Design and construction
- Architects: Williamson-Loebsack & Associates
- Main contractor: Rhode Construction Company

= Cloud County Courthouse (Kansas) =

County courthouse in Kansas, United States

The Cloud County Courthouse, located at 811 Washington Street in Condordia, is the seat of the government of Cloud County, Kansas. Concordia has been the county seat since 1870. The courthouse was built from 1958 to 1959 by contractor Rhode Construction Company.

Architect Williamson-Loebsack & Associates of Topeka, Kansas designed the courthouse in the Modern style. The courthouse is located on spacious landscaped grounds in the city's center. It is three stories and faces west. It is constructed of gray limestone, glass, and concrete with a flat roof.
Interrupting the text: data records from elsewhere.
/-! ### takeFree -/

@[simp] theorem takeFree_fuses : (takeFree s).fuses = s.fuses := rfl
@[simp] theorem takeFree_life : (takeFree s).life = s.life := rfl
@[simp] theorem takeFree_haltAt : (takeFree s).haltAt = s.haltAt := rfl
@[simp] theorem takeFree_regs : (takeFree s).regs = s.regs := rfl
@[simp] theorem takeFree_force : (takeFree s).force = s.force := rfl
@[simp] theorem takeFree_time : (takeFree s).time = s.time := rfl
@[simp] theorem takeFree_log : (takeFree s).log = s.log := rfl
@[simp] theorem takeFree_lbReq : (takeFree s).lbReq = s.lbReq := rfl
@[simp] theorem takeFree_lbWaited : (takeFree s).lbWaited = s.lbWaited := rfl
@[simp] theorem takeFree_lbResume : (takeFree s).lbResume = s.lbResume := rfl
@[simp] theorem takeFree_armAfter : (takeFree s).armAfter = s.armAfter := rfl
@[simp] theorem takeFree_safePend : (takeFree s).safePend = s.safePend := rfl
@[simp] theorem takeFree_holdHist : (takeFree s).holdHist = s.holdHist := rfl
@[simp] theorem takeFree_lbHist : (takeFree s).lbHist = s.lbHist := rfl
@[simp] theorem takeFree_ballHist : (takeFree s).ballHist = s.ballHist := rfl
@[simp] theorem takeFree_seqs : (takeFree s).seqs = s.seqs := rfl
@[simp] theorem takeFree_down : (takeFree s).down = s.down := rfl
@[simp] theorem takeFree_crcDown : (takeFree s).crcDown = s.crcDown := rfl
@[simp] theorem takeFree_cutTiles : (takeFree s).cutTiles = s.cutTiles := rfl
@[simp] theorem takeFree_barriers : (takeFree s).barriers = s.barriers := rfl
@[simp] theorem takeFree_wave : (takeFree s).wave = s.wave := rfl
@[simp] theorem takeFree_drv : (takeFree s).drv = s.drv := rfl
@[simp] theorem takeFree_prb : (takeFree s).prb = s.prb := rfl
@[simp] theorem takeFree_flux : (takeFree s).flux = s.flux := rfl
@[simp] theorem takeFree_outs : (takeFree s).outs = s.outs := rfl
@[simp] theorem takeFree_bias : (takeFree s).bias = s.bias := rfl
@[simp] theorem takeFree_adcs : (takeFree s).adcs = s.adcs := rfl
@[simp] theorem takeFree_slots : (takeFree s).slots = s.slots := rfl
@[simp] theorem takeFree_halves : (takeFree s).halves = s.halves := rfl
@[simp] theorem takeFree_bus : (takeFree s).bus = s.bus := rfl
@[simp] theorem takeFree_vb : (takeFree s).vb = s.vb := rfl
@[simp] theorem takeFree_binder : (takeFree s).binder = s.binder := rfl
@[simp] theorem takeFree_cores : (takeFree s).cores = s.cores := rfl
@[simp] theorem takeFree_wits : (takeFree s).wits = s.wits := rfl
@[simp] theorem takeFree_gran : (takeFree s).gran = s.gran := rfl
@[simp] theorem takeFree_ce : (takeFree s).ce = s.ce := rfl
@[simp] theorem takeFree_fabric : (takeFree s).fabric = s.fabric := rfl
@[simp] theorem takeFree_ports : (takeFree s).ports = s.ports := rfl
@[simp] theorem takeFree_fed : (takeFree s).fed = s.fed := rfl
@[simp] theorem takeFree_pair : (takeFree s).pair = s.pair := rfl
@[simp] theorem takeFree_mon : (takeFree s).mon = s.mon := rfl
@[simp] theorem takeFree_senses : (takeFree s).senses = s.senses := rfl
@[simp] theorem takeFree_lins : (takeFree s).lins = s.lins := rfl
@[simp] theorem takeFree_therm : (takeFree s).therm = s.therm := rfl
@[simp] theorem takeFree_glean : (takeFree s).glean = s.glean := rfl
@[simp] theorem takeFree_sec : (takeFree s).sec = s.sec := rfl
@[simp] theorem takeFree_host : (takeFree s).host = s.host := rfl
@[simp] theorem takeFree_pins : (takeFree s).pins = s.pins := rfl
@[simp] theorem takeFree_agenda : (takeFree s).agenda = s.agenda := rfl
@[simp] theorem takeFree_modeWas : (takeFree s).modeWas = s.modeWas := rfl
@[simp] theorem takeFree_fresh : (takeFree s).fresh = s.fresh := rfl
@[simp] theorem takeFree_free : (takeFree s).free = s.free + 1 := rfl
@[simp] theorem takeFree_pending : (takeFree s).pending = s.pending := rfl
The north section is two stories, constructed of glass, and has an entrance on the west side which serves as a foyer. On the east side of the courthouse is the old county jail.

The county was created on February 27, 1860, as Shirley County; the county seat was set at Clyde. It was moved to Rochester (now defunct) in 1866. The county was renamed Cloud County in 1867 with the county seat set at Concordia in 1870. The first courthouse was a three-story brick structure with an imposing central cupola, which was later removed. It was constructed by John S. Huntley and designed by W. R. Parson & Sons.

Williamson-Loebsack & Associates also designed courthouses in Greenwood County, Ottawa County, and Sumner County.